We have created an interactive dashboard – How Does News Corp Make Money?, where we discuss News Corp’s business model, followed by sections that review past performance and fiscal 2020 expectations for News Corp’s revenue drivers and competitive comparisons with CBS, Netflix, and Disney.

Total Revenues have increased from $8.1 billion in Fiscal 2017 to $10.1 billion in Fiscal 2019 but could decline 3% to $9.7 Billion in Fiscal 2020

Revenue growth of about $1.6 billion between FY 2017 and FY 2020 to be driven by about $1.7 billion from Subscription Video Services, $230 million from Digital Real Estate, $80 million from Book Publishing, and -$450 million from News and Information Services.

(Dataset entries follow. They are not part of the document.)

-- ==== Sys2Proof/Machine/Copy.lean ====
section
/-! DEFINITION. The copy engines: shape records, issue, element groups, completion, waiting and faults (R275-R291), and the
steps that activate commands and perform groups.
-/

namespace Sys2Proof.Machine

/-! ## The shape record (R276, R277) -/

/-- A shape record's fields. -/
structure Shape where
  bytes : List Byte
  deriving DecidableEq, Repr

/-- R276: SRC. -/
def Shape.src (r : Shape) : Dword := field64 r.bytes 0
/-- R276: DST. -/
def Shape.dst (r : Shape) : Dword := field64 r.bytes 8
/-- R276: CADDR. -/
def Shape.caddr (r : Shape) : Dword := field64 r.bytes 16
/-- R276: CVAL. -/
def Shape.cval (r : Shape) : Dword := field64 r.bytes 24
/-- R276: IADDR. -/
def Shape.iaddr (r : Shape) : Dword := field64 r.bytes 32
/-- R276: SCADDR. -/
def Shape.scaddr (r : Shape) : Dword := field64 r.bytes 40
/-- R276: SCROW. -/
def Shape.scrow (r : Shape) : Nat := field r.bytes 48 4
/-- R276: ICOUNT. -/
def Shape.icount (r : Shape) : Nat := field r.bytes 52 4
/-- R276: DKIND. -/
def Shape.dkind (r : Shape) : Nat := field r.bytes 56 1
/-- R276: ESIZE. -/
def Shape.esize (r : Shape) : Nat := field r.bytes 57 1
/-- R276: CONV. -/
def Shape.conv (r : Shape) : Nat := field r.bytes 58 1
/-- R276: NDIM. -/
def Shape.ndim (r : Shape) : Nat := field r.bytes 59 1
/-- R276: FLAGS. -/
def Shape.flags (r : Shape) : Nat := field r.bytes 60 1
/-- R276: SNAP. -/
def Shape.snap (r : Shape) : Bool := r.flags.testBit 0
/-- R276: IW. -/
def Shape.iw (r : Shape) : Nat := bitsOf r.flags 1 2
/-- R276: CEN. -/
def Shape.cen (r : Shape) : Bool := r.flags.testBit 3
/-- R276: IDIM. -/
def Shape.idim (r : Shape) : Nat := field r.bytes 61 1
/-- R276: COUNT[d]. -/
def Shape.count (r : Shape) (d : Nat) : Nat := field r.bytes (64 + 4 * d) 4
/-- R276: SSTR[d]. -/
def Shape.sstr (r : Shape) (d : Nat) : Int := signed 64 (field r.bytes (104 + 8 * d) 8)
/-- R276: DSTR[d]. -/
def Shape.dstr (r : Shape) (d : Nat) : Int := signed 64 (field r.bytes (176 + 8 * d) 8)

/-- R277: source element bits. -/
def Shape.srcBits (r : Shape) : Nat := 2 * 2 ^ r.esize
/-- R277: destination element bits. -/
def Shape.dstBits (r : Shape) : Nat := if r.conv = 2 then 16 else if r.conv = 3 then 32 else r.srcBits
/-- R277: bytes of an index. -/
def Shape.idxBytes (r : Shape) : Nat := 2 * 2 ^ r.iw

/-- The product of the first n counts. -/
def Shape.volume (r : Shape) : Nat → Nat
  | 0 => 1
  | n + 1 => r.volume n * r.count n

/-- R278: elements that the command visits. -/
def Shape.total (r : Shape) : Nat := r.volume r.ndim

/-- R286: whether the function is indexed. -/
def indexedFn (fn : Nat) : Bool := fn == 1 || fn == 2

/-- R278: elements that the command writes. -/
def Shape.written (r : Shape) (fn : Nat) : Nat :=
  if fn = 2 ∧ r.count r.idim ≠ 0 then r.total / r.count r.idim * min (r.count r.idim) r.icount else r.total

/-- R281: scale records of the command. -/
def Shape.scales (r : Shape) : Nat := if r.conv = 1 then ceilDiv (r.total / 512) 8 else 0

/-- R283: destination bytes, the completion byte not counted. -/
def Shape.payload (r : Shape) (fn : Nat) : Nat := ceilDiv (r.written fn * r.dstBits) 8 + 128 * r.scales

/-- R283: what acceptance adds to the barrier. -/
def Shape.pending (r : Shape) (fn : Nat) : Nat := r.payload fn + r.cen.toNat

(1) Revenue from News and Information Services to decline 9% (about -$450 million) between Fiscal 2017 and 2020, with its share of Total Revenue expected to be about 47% by 2020

  • After remaining almost flat in 2018, revenue decreased in 2019, led by currency fluctuation, weakness in the print advertising market, and lower revenues at News America Marketing (which the company is looking to sell).
  • Segment revenue is expected to see a further decline in 2020, driven by changing consumer preferences with the advent and growth of digital media.
  • News and Information Services contributed 57% of total revenue in 2018. This share is expected to go down to 47% by 2020.

(2) Revenue from Book Publishing to grow 5% (about $82 million) between Fiscal 2017 and 2020, with its share of Total Revenue expected to be about 18% by 2020

  • Though revenue increased in FY 2018 due to agreement for J.R.R. Tolkien’s The Lord of the Rings trilogy, it remained almost flat in FY 2019.
  • Segment revenue is expected to decline slightly, as consumers are moving toward digital platforms and e-books.
  • Book Publishing contributed 19% of total revenue in FY 2018. This share is expected to go down slightly to 18% by 2020.

(3) Revenue from Digital Real Estate to grow 24% (about $227 million) between Fiscal 2017 and 2020, with its share of Total Revenue expected to be about 12% by 2020

  • Segment added over $0.2 billion in revenues from FY 2017 to 2019, due to the acquisition of Opcity, market-leading real estate technology platform, and Smartline and Hometrack acquisitions, which are mortgage broker companies.
  • Revenue is expected to see marginal growth in the near term (as against sharp rise in 2018), due to the weaker Australian dollar and soft housing market.
  • Digital Real Estate services contributed 13% of total revenue in FY 2018. This share is expected to go down slightly to 12% by 2020.

(4) Revenue from Subscription Video Services to grow by about $1.7 billion between Fiscal 2017 and 2020, with its share of Total Revenue expected to be about 23% by 2020

  • The segment added over $1.7 billion in revenues in the last two years, benefiting immensely from combining Foxtel Group and FOX Sports. The combined entity, in which NWSA has a 65% share, helps to leverage the two companies’ media platforms and content to improve services for consumers and advertisers.
  • However, we expect the revenues to remain flat in 2020, as Foxtel Now streaming service and Foxtel’s broadcast and commercial subscriber saw weak results in the first half of fiscal 2020 so far.
  • Subscription Video services contributed 11% of total revenue in FY 2018. This share is expected to go up to 23% by 2020.